According to her, this year with only seven students is so different.

“At first, I was not sure how it would feel to have so many fewer students in such a large building, but it has been so wonderful. I have had the chance to really get to know everyone in the dorms so much more than last year.” And even though they have been able to do fewer outings because of the pandemic, they were able to take a trip to Duluth because they had such a small group. There are pros and cons to having smaller and larger groups, but it has been so special to get to know the students and RMs so well.”

Erin hiking (Jodi Milla)

She also shared some challenges she went through.

“It was hard for me to think of a challenge, but I’d say that sometimes it is hard to balance dorm life with everything else in my life. When I get very busy, it can be hard to make as much time as I’d want to be there for the students. I realize that the students go through so much at school, with friends, sports, etc, and I always want to be there for them more.”

Her typical day routine consists of working at Arcadia as a Spanish teacher from 7:30 am to 4 pm.

“I usually go for a run or workout after work, then eat dinner with everyone in the lounge at 6:00 and hang out for a few hours,” she said. When it is her weekend to be on duty, she plans meals, takes students grocery shopping, and enjoys hanging out with everyone.

“Two ways that the Cotter Dorms are different from college dorms are the students are high schoolers and international. It is so important for high schoolers to have a support system, and the students at Cotter find connectedness and meaningful relationships,” Erin said. She also mentioned that she appreciates the perspectives that each one brings because the students come from so many different cultures.

Her advice for those who will live in the dorm is “Try to be involved and present for whoever and whatever is in front of you.” She said that there are so many amazing people that will change your life if you will take time to get to know them and listen to them. “Life is full of amazing experiences if you are willing to be present for it.”

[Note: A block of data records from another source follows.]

-- ==== Sys2Proof/Laws/Ops.lean ====
section
/-! SUPPORT. What the shared operations of Machine/Ops.lean do: an instruction that is ready reaches its body; leaving an
instruction moves PCs and latches; a computed result is written, flagged and deposited. -/

namespace Sys2Proof.Machine

/-! ### Reaching the body -/

/-- Acquiring k operands changes only the values acquired. -/
theorem acquireK_ok {d : Bool} {ns : List Nat} {s s' : State} {c c' : Cur} (h : acquireK d ns s c = .ok s' c') :
    s' = s ∧ c'.pack = c.pack ∧ c'.who = c.who ∧ c'.lanes = c.lanes ∧ c'.pc = c.pc ∧ c'.port = c.port ∧
      c'.regs = c.regs ∧ c'.active = c.active := by
  induction ns generalizing c with
  | nil => simp only [acquireK, Acquire.ok.injEq] at h; obtain ⟨rfl, rfl⟩ := h; simp
  | cons n r ih =>
    simp only [acquireK] at h
    split at h
    · exact ih h
    · split at h
      · cases h
      · split at h
        · split at h
          · have := ih h; simpa using this
          · cases h
        · split at h
          · have := ih h; simpa using this
          · cases h

namespace Ready
variable {o : Opts} {i : Instr} {s : State} {sh : Shape} {r c : Cur} {k : Pack} {p : Party}

/-- The issue as the body sees it is the issue with its executing lanes. -/
theorem same (h : Ready o i s sh r c k p) :
    c.pack = r.pack ∧ c.who = r.who ∧ c.lanes = r.lanes ∧ c.pc = r.pc ∧ c.port = r.port ∧ c.regs = r.regs ∧
      c.active = execLanes sh r := by
  have := acquireK_ok h.operands; simpa using this.2

theorem packC (h : Ready o i s sh r c k p) : s.pack c.pack = some k := by rw [h.same.1]; exact h.pack
theorem partyC (h : Ready o i s sh r c k p) : s.party c.pack c.who = some p := by
  rw [h.same.1, h.same.2.1]; exact h.party

/-- An instruction that is ready reaches its body. -/
theorem performs (h : Ready o i s sh r c k p) (body : State → Cur → Res) :
    performWith o i body s = .next (settle c (body s.idle c)) := by
  unfold performWith
  rw [h.cur, h.shape]
  simp only [h.pack, h.party]
  congr 1
  unfold run
  rw [if_neg (by simp [h.types]), if_neg (by simp [h.fields, h.alloc]), if_neg (by
    have := h.priv; simp only [State.idle] at this; simp [this]),
    if_neg (by simp [h.unit]), if_neg (by simp [h.tokens])]
  have hl : (guardLanes r.regs sh.form r.lanes sh.guard) ≠ 0 := h.lanes
  simp only [hl, ↓reduceIte]
  rw [if_neg (by simp [h.attached]), if_neg (by have := h.latches; simp only [execLanes] at this; simp [this])]
  have := h.operands
  simp only [execLanes, State.idle] at this
  simp only [this]
  rfl

end Ready

/-! ### Groups -/

theorem getLsbD_without (a m : Lanes) (l : Nat) : (a &&& ~~~m).getLsbD l = (a.getLsbD l && !m.getLsbD l) := by
  rw [BitVec.getLsbD_and, BitVec.getLsbD_not]
  by_cases h : l < 64
  · rw [decide_eq_true h, Bool.true_and]
  · rw [BitVec.getLsbD_of_ge a l (by omega)]; rfl
theorem zero_or_lanes (m : Lanes) : (0 : Lanes) ||| m = m := BitVec.zero_or

theorem foldl_lanes (gs : List Group) (m : Lanes) :
    gs.foldl (fun m g => m ||| g.lanes) m = m ||| gs.foldl (fun m g => m ||| g.lanes) 0 := by
  induction gs generalizing m with
  | nil => simp
  | cons g r ih => rw [List.foldl_cons, ih, List.foldl_cons, ih (0 ||| g.lanes), zero_or_lanes, BitVec.or_assoc]

/-- The lanes of some groups, and the PC of a lane among them. -/
def lanesIn (gs : List Group) : Lanes := gs.foldl (fun m g => m ||| g.lanes) 0
def pcIn (gs : List Group) (l : Nat) : Word64 := ((gs.find? fun g => g.lanes.getLsbD l).map (·.pc)).getD 0

theorem Party.pcOf_eq (p : Party) (l : Nat) : p.pcOf l = pcIn p.groups l := rfl
theorem Party.live_eq (p : Party) : p.live = lanesIn p.groups := rfl

theorem lanesIn_cons (g : Group) (gs : List Group) : lanesIn (g :: gs) = g.lanes ||| lanesIn gs := by
  unfold lanesIn; rw [List.foldl_cons, foldl_lanes, zero_or_lanes]

theorem lanesIn_append (a b : List Group) : lanesIn (a ++ b) = lanesIn a ||| lanesIn b := by
  induction a with
  | nil => simp [lanesIn]
  | cons g r ih => rw [List.cons_append, lanesIn_cons, lanesIn_cons, ih, BitVec.or_assoc]
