/-! ### The monitors of a page that moves -/

/-- Entries that move to an overflow list watch the words that they watched. -/
theorem State.spread_pa (s : State) (ms : List Monitor) : ∀ m ∈ s.spread ms, ∃ x ∈ ms, x.pa = m.pa := by
  have all (rest acc : List Monitor) (hr : ∀ m ∈ rest, ∃ x ∈ ms, x.pa = m.pa) (ha : ∀ m ∈ acc, ∃ x ∈ ms, x.pa = m.pa) :
      ∀ m ∈ rest.foldl (fun acc m =>
        let here := acc.filter fun x => !x.overflow && s.sliceOf x.pa == s.sliceOf m.pa
        acc ++ [if 256 ≤ here.length then { m with overflow := true } else m]) acc, ∃ x ∈ ms, x.pa = m.pa := by
    induction rest generalizing acc with
    | nil => exact ha
    | cons y r ih =>
      refine ih _ (fun m hm => hr m (List.mem_cons_of_mem _ hm)) fun m hm => ?_
      rcases List.mem_append.1 hm with hm | hm
      · exact ha m hm
      · obtain ⟨x, hx, ex⟩ := hr y List.mem_cons_self
        refine ⟨x, hx, ex.trans ?_⟩
        rw [List.mem_singleton.1 hm]
        split <;> rfl
  exact all ms [] (fun m hm => ⟨m, hm, rfl⟩) (fun m hm => absurd hm List.not_mem_nil)

/-- The state in which every monitor of a page watches the page's new place. -/
def State.rewatched (s : State) (pa n new : Nat) : State :=
  { s with monitors := s.spread (s.monitors.map fun (m : Monitor) => { m with pa := movedTo pa n new m.pa }) }
theorem State.memoryOnly_moveMonitors (s : State) (pa n new : Nat) : MemoryOnly (s.rewatched pa n new) (s.moveMonitors pa n new) := by
  simp only [State.moveMonitors]
  exact (MemoryOnly.foldl _ (fun s x => MemoryOnly.moveIn s x _) _ _).trans (MemoryOnly.notifyRange _ new n)
@[simp] theorem State.moveMonitors_mem (s : State) (pa n new : Nat) : (s.moveMonitors pa n new).mem = s.mem := by
  simp only [State.moveMonitors, State.notifyRange_mem]
  exact foldl_mem _ (fun s x => s.moveIn_mem x _) _ _

/-- No monitor watches the page that has moved. -/
theorem State.moveMonitors_outside (s : State) {pa n new : Nat} (apart : ¬ Claims.overlap new n pa n) :
    ∀ m ∈ (s.moveMonitors pa n new).monitors, ¬ Claims.inPage pa n m.pa := by
  intro m hm
  obtain ⟨x, hx, ex⟩ := (s.memoryOnly_moveMonitors pa n new).monitors m hm
  obtain ⟨y, hy, ey⟩ := s.spread_pa _ x hx
  obtain ⟨z, -, rfl⟩ := List.mem_map.1 hy
  rw [← ex, ← ey]
  dsimp only
  by_cases h : Claims.inPage pa n z.pa
  · rw [movedTo_inside h]
    rintro ⟨lo, hi⟩
    obtain ⟨zlo, zhi⟩ := h
    exact apart ⟨by omega, by omega⟩
  · rwa [movedTo_outside h]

Two new friendly RMs in the dorm: Julia Massmann and Jenny Neu.

Julia in Parç Güellin in Barcelona (Kaitlyn Jacoby)

Julia is planning to be a Spanish teacher after graduating from Saint Mary’s graduate school.

She described that living here is pretty great. “I enjoyed getting to know all different students and their life stories,” she said. Just like Erin, she said this small group in the dorm is a family.

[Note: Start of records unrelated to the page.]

/-- Settles O27: one byte is absorbed by a store below position 31 and by a block step at it, from any state. -/
theorem updateOneByteFrame : Obligations.UpdateOneByteFrame := by
  intro s t b n hphase hlen hexec
  obtain ⟨-, u, hfeed, rfl⟩ | ⟨hrefused, -⟩ := execUpdate_next_iff.1 hexec
  case inr => exact absurd (updateStatus_of_fed hphase) hrefused
  obtain ⟨e, habsorb, rfl⟩ := feed_ok_iff.1 hfeed
  obtain ⟨e', hbyte, hnil⟩ := absorbAll_cons_ok_iff.1 habsorb
  cases hnil
  obtain ⟨v, n', -, hlen', hcase⟩ := absorb_ok_iff.1 hbyte
  obtain rfl : n = n' := Option.some.inj (hlen.symm.trans hlen')
  rw [respond_engine]
  obtain ⟨hfull, bytes, e1, -, hblock, rfl⟩ | ⟨hroom, m, hwrite, rfl⟩ := hcase
  · refine ⟨fun hlt => absurd hfull hlt.ne, fun _ => ?_⟩
    rw [blockStep_eq hblock]
    rfl
  · obtain ⟨-, rfl⟩ := memWrite_ok_iff.1 hwrite
    refine ⟨fun _ => ⟨rfl, ?_, fun a ha => ?_⟩, fun hfull => absurd hfull hroom⟩
    · rw [read_write, if_pos rfl]
    · rw [read_write, if_neg ha]

/-- Settles O28: the 8 bytes of the register's low half are those of the digest. -/
theorem finalH64Effect : Obligations.FinalH64Effect := by
  intro s res n l hphase hv hlen h0 h1 h2 h3 hbuf hres
  have hfinal := exec_final_of_streams hphase (streams_h64 hv hlen h0 h1 h2 h3 hbuf hres) nofun
  rw [hfinal, ← storeLE_setWidth]
  rfl

/-- Settles O29: as O28; for `H128C` the digest of the path held is that of either path. -/
theorem finalH128Effect : Obligations.FinalH128Effect := by
  rintro s res n l d hphase hlen h0 h1 hbuf hres (⟨hv, rfl⟩ | ⟨hv, hpath, rfl⟩)
  · exact exec_final_of_streams hphase (streams_h128 hv hlen h0 h1 hbuf hres) nofun
  · exact exec_final_of_streams hphase (streams_h128c hv hlen h0 h1 hbuf hres) fun _ => hpath

/-! ### One-shot hashing and the capabilities -/

/-- Settles O30: `hashDigest` of `H64` is `hash64`, in the low half of the register. -/
theorem hashH64Effect : Obligations.HashH64Effect := by
  rintro seed b s c m hcaps rfl
  rw [← storeLE_setWidth]
  exact exec_hashOf_of_capsAre hcaps .h64 seed b

/-- Settles O31: `hashDigest` of `H128` is `hash128`. -/
theorem hashH128Effect : Obligations.HashH128Effect := by
  rintro seed b s c m hcaps rfl
  exact exec_hashOf_of_capsAre hcaps .h128 seed b

/-- Settles O32: `hashDigest` of `H128C` is `hash128c`, whatever path was latched. -/
theorem hashH128CEffect : Obligations.HashH128CEffect := by
  rintro seed b s c m hcaps rfl
  exact exec_hashOf_of_capsAre hcaps .h128c seed b

/-- The two capability bits as a number: `crc` above `simd` (R54). -/
theorem capsBits_eq_ofNat (c : Caps) : capsBits c = BitVec.ofNat 2 (2 * c.crc.toNat + c.simd.toNat) := by
  obtain ⟨simd, crc⟩ := c
  cases simd <;> cases crc <;> rfl

/-- Settles O40: the two bits are the capabilities that detection leaves. -/
theorem capsEffect : Obligations.CapsEffect := by
  intro s c hcaps
  rw [← capsBits_eq_ofNat]
  exact exec_caps_of_capsAre hcaps

end Sys2Proof.Machine
end

section
/-! What a completed command can have done, from any state: frames, responses, refusals and the held digest
(45_commands.md, 60_exceptions.md section 1, 10_state.md section 5). -/

namespace Sys2Proof.Machine

variable {s t : State} {v : Variant}

/-! ### Inversion: the next states of each command -/

/-- `capsAre` names the capabilities held after detection, and there are some exactly if it holds of some. -/
theorem capsAre_iff_detect {c : Caps} : s.capsAre c ↔ (detect s.probe s.dispatcher).caps = some c := by
  refine ⟨fun hcaps => by rw [detect_of_capsAre hcaps], fun hdetect => ?_⟩
  obtain ⟨hran, hruns⟩ := detect_eq s.probe s.dispatcher
  refine ⟨fun hvalid => by rwa [hran hvalid] at hdetect, fun hvalid => ?_⟩
  rw [hruns hvalid] at hdetect
  exact (Option.some.inj hdetect).symm

theorem exec_initOf_next_iff {seed : Word} :
    exec (initOf v seed) s = .next t ↔ ∃ c, s.capsAre c ∧
      t = respond { status := .ok, value := none } { s with
        dispatcher := { capsValid := true, caps := some c }
        engine := freshEngine s.params v seed (some (capsPath c)) } := by
  constructor
  · intro h
    obtain ⟨u, hconstruct, -⟩ := answerPlain_next_iff.1 (exec_initOf v seed s ▸ h)
    obtain ⟨c, hdetect, -⟩ := construct_ok_iff.1 hconstruct
    have hcaps := capsAre_iff_detect.2 hdetect
    exact ⟨c, hcaps, next_eq_next_iff.1 ((exec_initOf_of_capsAre hcaps v seed).symm.trans h)⟩
  · rintro ⟨c, hcaps, rfl⟩
    exact exec_initOf_of_capsAre hcaps v seed

theorem exec_hashOf_next_iff {seed : Word} {b : List Byte} :
    exec (hashOf v seed b) s = .next t ↔ ∃ c, s.capsAre c ∧
      t = respond { status := .ok, value := some (.digest (digestValue v (hashDigest s.params v seed b))) } { s with
        dispatcher := { capsValid := true, caps := some c }
        engine := hashedEngine s.params v seed b (some (capsPath c)) } := by
  constructor
  · intro h
    obtain ⟨u, _, hshot, -⟩ := answerDigest_next_iff.1 (exec_hashOf v seed b s ▸ h)
    obtain ⟨s1, _, hconstruct, -⟩ := oneShot_ok_iff.1 hshot
    obtain ⟨c, hdetect, -⟩ := construct_ok_iff.1 hconstruct
    have hcaps := capsAre_iff_detect.2 hdetect
    exact ⟨c, hcaps, next_eq_next_iff.1 ((exec_hashOf_of_capsAre hcaps v seed b).symm.trans h)⟩
  · rintro ⟨c, hcaps, rfl⟩
    exact exec_hashOf_of_capsAre hcaps v seed b

theorem exec_caps_next_iff :
    exec .caps s = .next t ↔ ∃ c, s.capsAre c ∧
      t = respond { status := .ok, value := some (.caps (capsBits c)) }
        { s with dispatcher := { capsValid := true, caps := some c } } := by
  constructor
  · intro h
    obtain ⟨c, hdetect, -⟩ := execCaps_next_iff.1 h
    have hcaps := capsAre_iff_detect.2 hdetect
    exact ⟨c, hcaps, next_eq_next_iff.1 ((exec_caps_of_capsAre hcaps).symm.trans h)⟩
  · rintro ⟨c, hcaps, rfl⟩
    exact exec_caps_of_capsAre hcaps

/-- `UPDATE` absorbs and goes to `ACCUM`, or is refused. -/
theorem exec_update_next_cases {b : List Byte} (h : exec (.update b) s = .next t) :
    (updateStatus s.engine.phase = .ok ∧ ∃ e, absorbAll s.params b s.engine = .ok e ∧
      t = respond { status := .ok, value := none } { s with engine := { e with phase := .accum } }) ∨
    (updateStatus s.engine.phase ≠ .ok ∧ t = misuse (updateStatus s.engine.phase) none s) := by
  obtain ⟨hok, u, hfeed, rfl⟩ | hrefused := execUpdate_next_iff.1 h
  · obtain ⟨e, habsorb, rfl⟩ := feed_ok_iff.1 hfeed
    exact .inl ⟨hok, e, habsorb, rfl⟩
  · exact .inr hrefused

/-- `FINAL` writes the digest of the engine as it stands, or is refused, with the digest if one is held. -/
theorem exec_final_next_cases (h : exec .final s = .next t) :
    (∃ d r, finalDigest s.params s.engine = .ok d ∧
      t = respond { status := .ok, value := some r } { s with
        engine := { s.engine with digest := some d, phase := .final } }) ∨
    (∃ r, t = misuse .errRefinalize (some r) s) ∨ t = misuse .errUnconfigured none s := by
  obtain ⟨-, u, r, hfinish, -, rfl⟩ | ⟨-, r, -, rfl⟩ | ⟨-, rfl⟩ := execFinal_next_iff.1 h
  · obtain ⟨d, hd, rfl⟩ := finish_ok_iff.1 hfinish
    exact .inl ⟨d, r, hd, rfl⟩
  · exact .inr (.inl ⟨r, rfl⟩)
  · exact .inr (.inr rfl)

/-- `RESET` leaves a fresh engine of the variant held, or is refused. -/
theorem exec_reset_next_cases {seed : Word} (h : exec (.reset seed) s = .next t) :
    (∃ v, s.engine.variant = some v ∧ t = respond { status := .ok, value := none } { s with
      engine := freshEngine s.params v seed s.engine.path }) ∨
    t = misuse .errUnconfigured none s := by
  obtain ⟨hphase, u, hreseed, -⟩ | ⟨-, rfl⟩ := execReset_next_iff.1 h
  · obtain ⟨v, hv, -⟩ := reseed_ok_iff.1 hreseed
    exact .inl ⟨v, hv, next_eq_next_iff.1 ((exec_reset_of_variant hphase hv seed).symm.trans h)⟩
  · exact .inr rfl

/-- A completed command is a reserved word refused, or a legal one executed. -/
theorem issue_next_cases {c : Command} (h : issue c s = .next t) :
    t = misuse .errBadCmd none s ∨ t = misuse .errBadVariant none s ∨
      ∃ i, decode c = .instr i ∧ exec i s = .next t := by
  unfold issue at h
  split at h
  · exact .inl (next_eq_next_iff.1 h)
  · exact .inr (.inl (next_eq_next_iff.1 h))
  · rename_i i hdecode
    split at h
    · exact .inr (.inr ⟨i, hdecode, h⟩)
    · cases h

/-- A completed step is idle, or issues the first command pending. -/
theorem step_next_cases (h : step s = .next t) :
    t = s ∨ ∃ c rest, s.pending = c :: rest ∧ issue c { s with pending := rest } = .next t := by
  cases hpending : s.pending with
  | nil => exact .inl (next_eq_next_iff.1 (step_of_idle hpending ▸ h))
  | cons c rest => exact .inr ⟨c, rest, rfl, step_of_pending hpending ▸ h⟩

/-! ### The dispatcher (R118 to R120) -/

/-- The commands that consult the dispatcher: construction, one-shot hashing and the query. -/
def consultsDispatcher : Instr → Bool
  | .initH64 _ => true
  | .initH128 _ => true
  | .initH128C _ => true
  | .update _ => false
  | .final => false
  | .reset _ => false
  | .hashH64 _ _ => true
  | .hashH128 _ _ => true
  | .hashH128C _ _ => true
  | .caps => true

/-- A command that consults the dispatcher leaves it as detection does; the others leave it alone. -/
theorem exec_dispatcher {i : Instr} (h : exec i s = .next t) :
    t.dispatcher = if consultsDispatcher i then detect s.probe s.dispatcher else s.dispatcher := by
  induction i using instr_cases with
  | init v seed =>
    obtain ⟨c, hcaps, rfl⟩ := exec_initOf_next_iff.1 h
    rw [respond_dispatcher, detect_of_capsAre hcaps]
    cases v <;> rfl
  | update b => obtain ⟨-, e, -, rfl⟩ | ⟨-, rfl⟩ := exec_update_next_cases h <;> rfl
  | final => obtain ⟨d, r, -, rfl⟩ | ⟨r, rfl⟩ | rfl := exec_final_next_cases h <;> rfl
  | reset seed => obtain ⟨v, -, rfl⟩ | rfl := exec_reset_next_cases h <;> rfl
  | hash v seed b =>
    obtain ⟨c, hcaps, rfl⟩ := exec_hashOf_next_iff.1 h
    rw [respond_dispatcher, detect_of_capsAre hcaps]
    cases v <;> rfl
  | caps =>
    obtain ⟨c, hcaps, rfl⟩ := exec_caps_next_iff.1 h
    rw [respond_dispatcher, detect_of_capsAre hcaps]
    rfl

/-- Settles O41: detection changes nothing once it has run, and otherwise stores the probe's answer. -/
theorem detectionRunsOnce : Obligations.DetectionRunsOnce := by
  intro i s t h
  have hdispatcher := exec_dispatcher h
  obtain ⟨hran, hruns⟩ := detect_eq s.probe s.dispatcher
  refine ⟨fun hvalid => ?_, fun hvalid => ⟨?_, fun hupdate hfinal hreset => ?_⟩⟩
  · rwa [hran hvalid, ite_self] at hdispatcher
  · rintro (⟨c, rfl⟩ | rfl | ⟨seed, rfl⟩) <;> exact hdispatcher
  · have hconsults : consultsDispatcher i = true := by
      cases i with
      | update c => exact absurd rfl (hupdate c)
      | final => exact absurd rfl hfinal
      | reset seed => exact absurd rfl (hreset seed)
      | _ => rfl
    rwa [hconsults, if_pos rfl, hruns hvalid] at hdispatcher

/-! ### One response, and refusals change nothing (R52, R142) -/

/-- A command has been answered with the response `r`: it is appended, what no command writes is kept, and a
refusal keeps the engine and the dispatcher and carries no value but the digest of R144. -/
structure Answered (s t : State) (r : Response) : Prop where
  responses : t.responses = s.responses ++ [r]
  params : t.params = s.params
  probe : t.probe = s.probe
  pending : t.pending = s.pending
  refusal : r.status ≠ .ok → t.engine = s.engine ∧ t.dispatcher = s.dispatcher
  value : r.status ≠ .ok → r.status ≠ .errRefinalize → r.value = none

theorem answered_respond (value : Option RespValue) (e : Engine) (d : Dispatcher) :
    Answered s (respond { status := .ok, value := value } { s with engine := e, dispatcher := d })
      { status := .ok, value := value } where
  responses := rfl
  params := rfl
  probe := rfl
  pending := rfl
  refusal := fun h => absurd rfl h
  value := fun h => absurd rfl h

theorem answered_misuse (status : Status) (value : Option RespValue) (h : status ≠ .errRefinalize → value = none) :
    Answered s (misuse status value s) { status := status, value := value } where
  responses := rfl
  params := rfl
  probe := rfl
  pending := rfl
  refusal := fun _ => ⟨rfl, rfl⟩
  value := fun _ => h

Julia actually found this job out from Erin. Erin mentioned the job last year, and Julia wasn’t sure if she was going to be in Winona. “When I found out I was going to Saint Mary’s graduate school, living in the Cotter dorm came to me as a great deal. I have been always interested in meeting people from different countries and languages,” she said.

In the dorm, she usually spends time with students. She has been having lots of conversations with them. She often goes on day trips with the students from the dorm. She cooks for them and plays games with them.

I don’t really have difficulties. I have no problems living here!”

— Julia Massmann

Compare to her college dorm, Cotter’s dorm is a little bit different. First, because she uses RM’s apartment, she doesn’t share room with others. She said that she becomes more responsible for everything.

“My advice is to get to know each other. Everyone has a cool story and life to share. Go out and do something.”

Jenny at pizza farm (Julia Massmann)

Jenny is planning to be a nurse after graduating her college.

She likes living in the dorm. “It’s good to be here,” she said. She said that she got to know this job right before it closed. “It’s kind of a random position. I got to know the job right before it closed and just jumped in.”

Her favorite part of living in the dorm is meeting and sharing the story with people in the dorm.

I love red pasta.”

— Jennifer Neu

As well as Julia, she said there were no difficulties living in the dorm. Compared to her college dorm, living here gives the opportunity to spend more time with people. “Eating dinner every night together is unique,” she said. Also, her advice is to get to know people more.

Even though there were a lot of changes in negative ways and there will be a lot of changes, the dorm life in Cotter will never be like this again.